Stored data entries
-- ==== Sys2Proof/Machine/State.lean ====
section
/-! DEFINITION. The block's state as plain data (10_state.md section 1), what a step may answer beside a next state
(60_exceptions.md R220, R224), and the state after power-on (70_reset_and_hazards.md R250). -/

namespace Sys2Proof.Machine

/-- No fault exists: the block raises no exception and no access can fault (R220, R222, R223, R71); 93's treatments `fault`
and `stuck` are "never used". Safe: nothing the hardware does is stopped here (log entry 9). -/
inductive Fault where
  deriving DecidableEq, Repr

/-- Where the model has no meaning to give (R224). Each is safe: nothing is proved past a refusal. -/
inductive Refusal where
  /-- An operation without a meaning yet, by its table mnemonic. Raised by no arm of this model. -/
  | notModelled (mnemonic : String)
  /-- Raised by `step`: the word's opcode is reserved or a must-be-zero bit is set (R92, R94). Safe. -/
  | undefinedOperation (w : OpWord)
  /-- Raised by DAC_WRITE invoked directly with `v > DAC_MAX` (R131). Safe. -/
  | dacRange (v : U16)
  /-- Raised by READ_COUNT invoked directly with `idx > 252` (R107). Safe. -/
  | countIndexRange (idx : BitVec 8)
  /-- Raised by every operation when a constraint of R7 fails (R253). Safe. -/
  | badConfiguration
  deriving DecidableEq, Repr

/-- What REG_READ and READ_COUNT "return" (R100, R107). -/
inductive Returned where
  /-- the byte of REG_READ -/
  | byte (b : Byte)
  /-- the i32 of READ_COUNT -/
  | count (n : I32)
  deriving DecidableEq, Repr

/-- The outside world as plain data: the model's own fields, not the spec's state (log entries 3, 4, 5). -/
structure Environment where
  /-- Answers to reads already named, oldest first; behind them stands the free value `Config.envByte` (R75). -/
  answers : List Byte
  /-- How many reads have been answered: the index of the next free byte. -/
  draws : Nat
  /-- Operation words invoked directly and not yet run, oldest first (D34). -/
  pending : List OpWord
  /-- How many enable samples the supervisory loop has drawn (R204). -/
  samples : Nat
  deriving DecidableEq, Repr

/-- The complete architectural state (10_state.md section 1), with the configuration of R7 and the model's own `ret` and
`env`. -/
structure State where
  /-- The configuration (R7); no operation changes it. -/
  cfg : Config
  /-- Control-register shadow (R20). -/
  ctrl : Byte
  /-- Authoritative trim DAC value (R23). -/
  trim : U16
  /-- Record: 1 s error count (R24). -/
  e1 : I32
  /-- Record: 10 s error count (R24). -/
  e10 : I32
  /-- Record: 100 s error count (R24). -/
  e100 : I32
  /-- Record: 1 s epoch complete (R25). -/
  f1 : Bool
  /-- Record: 10 s epoch complete (R25). -/
  f10 : Bool
  /-- Record: 100 s epoch complete (R25). -/
  f100 : Bool
  /-- Record ready, the mailbox flag (R26). -/
  ready : Bool
  /-- Calibration point 0, x (R27). -/
  x0 : I32
  /-- Calibration point 0, y (R27). -/
  y0 : U16
  /-- Calibration point 1, x (R27). -/
  x1 : I32
  /-- Calibration point 1, y (R27). -/
  y1 : U16
  /-- Calibration slope (R28). -/
  slope : F32
  /-- Calibration y-intercept (R29). -/
  yint : U16
  /-- Calibration FSM state (R31). -/
  tstate : TuneState
  /-- Enable level latched at the last SUPERVISE (R33). -/
  enQ : Bool
  /-- Every bus transaction, in the order performed (R35). -/
  trace : List Txn
  /-- The value last returned by a directly invoked REG_READ or READ_COUNT: the model's own output (log entry 7). -/
  ret : Option Returned
  /-- The outside world. -/
  env : Environment
  deriving DecidableEq, Repr

/-- What a step answers. -/
abbrev Result := Host.Outcome State Fault Refusal

/-- The state right after POWER_ON_RESET under a configuration (R250, R251): the trace holds the two byte writes of
`DAC_WRITE(DAC_POWERUP_DEFAULT)`, low byte first (log entry 8). -/
def State.powerOn (c : Config) : State where
  cfg := c
  ctrl := 0x00
  trim := BitVec.ofNat 16 c.dacPowerupDefault
  e1 := 0
  e10 := 0
  e100 := 0
  f1 := false
  f10 := false
  f100 := false
  ready := false
  x0 := 0
  y0 := 0
  x1 := 0
  y1 := 0
  slope := c.slopePowerup
  yint := 0
  tstate := .coarseTuneMin
  enQ := false
  trace := [.write c.idxDacLo (BitVec.ofNat 8 c.dacPowerupDefault),
            .write c.idxDacHi (BitVec.ofNat 8 (c.dacPowerupDefault / 256))]
  ret := none
  env := { answers := [], draws := 0, pending := [], samples := 0 }

/-- The machine right after reset: POWER_ON_RESET under the default configuration of R7 (log entry 1). -/
def State.reset : State := State.powerOn Config.default

end Sys2Proof.Machine
end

> _WHAT IS EXPECTED_:
Your reply must be a faithful copy of each entry above.

> _EXERCISE SOLUTION_:
-- ==== Sys2Proof/Machine/State.lean ====
section
/-! DEFINITION. The block's state as plain data (10_state.md section 1), what a step may answer beside a next state
(60_exceptions.md R220, R224), and the state after power-on (70_reset_and_hazards.md R250). -/

namespace Sys2Proof.Machine

/-- No fault exists: the block raises no exception and no access can fault (R220, R222, R223, R71); 93's treatments `fault`
and `stuck` are "never used". Safe: nothing the hardware does is stopped here (log entry 9). -/
inductive Fault where
  deriving DecidableEq, Repr

/-- Where the model has no meaning to give (R224). Each is safe: nothing is proved past a refusal. -/
inductive Refusal where
  /-- An operation without a meaning yet, by its table mnemonic. Raised by no arm of this model. -/
  | notModelled (mnemonic : String)
  /-- Raised by `step`: the word's opcode is reserved or a must-be-zero bit is set (R92, R94). Safe. -/
  | undefinedOperation (w : OpWord)
  /-- Raised by DAC_WRITE invoked directly with `v > DAC_MAX` (R131). Safe. -/
  | dacRange (v : U16)
  /-- Raised by READ_COUNT invoked directly with `idx > 252` (R107). Safe. -/
  | countIndexRange (idx : BitVec 8)
  /-- Raised by every operation when a constraint of R7 fails (R253). Safe. -/
  | badConfiguration
  deriving DecidableEq, Repr

/-- What REG_READ and READ_COUNT "return" (R100, R107). -/
inductive Returned where
  /-- the byte of REG_READ -/
  | byte (b : Byte)
  /-- the i32 of READ_COUNT -/
  | count (n : I32)
  deriving DecidableEq, Repr

/-- The outside world as plain data: the model's own fields, not the spec's state (log entries 3, 4, 5). -/
structure Environment where
  /-- Answers to reads already named, oldest first; behind them stands the free value `Config.envByte` (R75). -/
  answers : List Byte
  /-- How many reads have been answered: the index of the next free byte. -/
  draws : Nat
  /-- Operation words invoked directly and not yet run, oldest first (D34). -/
  pending : List OpWord
  /-- How many enable samples the supervisory loop has drawn (R204). -/
  samples : Nat
  deriving DecidableEq, Repr

/-- The complete architectural state (10_state.md section 1), with the configuration of R7 and the model's own `ret` and
`env`. -/
structure State where
  /-- The configuration (R7); no operation changes it. -/
  cfg : Config
  /-- Control-register shadow (R20). -/
  ctrl : Byte
  /-- Authoritative trim DAC value (R23). -/
  trim : U16
  /-- Record: 1 s error count (R24). -/
  e1 : I32
  /-- Record: 10 s error count (R24). -/
  e10 : I32
  /-- Record: 100 s error count (R24). -/
  e100 : I32
  /-- Record: 1 s epoch complete (R25). -/
  f1 : Bool
  /-- Record: 10 s epoch complete (R25). -/
  f10 : Bool
  /-- Record: 100 s epoch complete (R25). -/
  f100 : Bool
  /-- Record ready, the mailbox flag (R26). -/
  ready : Bool
  /-- Calibration point 0, x (R27). -/
  x0 : I32
  /-- Calibration point 0, y (R27). -/
  y0 : U16
  /-- Calibration point 1, x (R27). -/
  x1 : I32
  /-- Calibration point 1, y (R27). -/
  y1 : U16
  /-- Calibration slope (R28). -/
  slope : F32
  /-- Calibration y-intercept (R29). -/
  yint : U16
  /-- Calibration FSM state (R31). -/
  tstate : TuneState
  /-- Enable level latched at the last SUPERVISE (R33). -/
  enQ : Bool
  /-- Every bus transaction, in the order performed (R35). -/
  trace : List Txn
  /-- The value last returned by a directly invoked REG_READ or READ_COUNT: the model's own output (log entry 7). -/
  ret : Option Returned
  /-- The outside world. -/
  env : Environment
  deriving DecidableEq, Repr

/-- What a step answers. -/
abbrev Result := Host.Outcome State Fault Refusal

/-- The state right after POWER_ON_RESET under a configuration (R250, R251): the trace holds the two byte writes of
`DAC_WRITE(DAC_POWERUP_DEFAULT)`, low byte first (log entry 8). -/
def State.powerOn (c : Config) : State where
  cfg := c
  ctrl := 0x00
  trim := BitVec.ofNat 16 c.dacPowerupDefault
  e1 := 0
  e10 := 0
  e100 := 0
  f1 := false
  f10 := false
  f100 := false
  ready := false
  x0 := 0
  y0 := 0
  x1 := 0
  y1 := 0
  slope := c.slopePowerup
  yint := 0
  tstate := .coarseTuneMin
  enQ := false
  trace := [.write c.idxDacLo (BitVec.ofNat 8 c.dacPowerupDefault),
            .write c.idxDacHi (BitVec.ofNat 8 (c.dacPowerupDefault / 256))]
  ret := none
  env := { answers := [], draws := 0, pending := [], samples := 0 }

/-- The machine right after reset: POWER_ON_RESET under the default configuration of R7 (log entry 1). -/
def State.reset : State := State.powerOn Config.default

end Sys2Proof.Machine
end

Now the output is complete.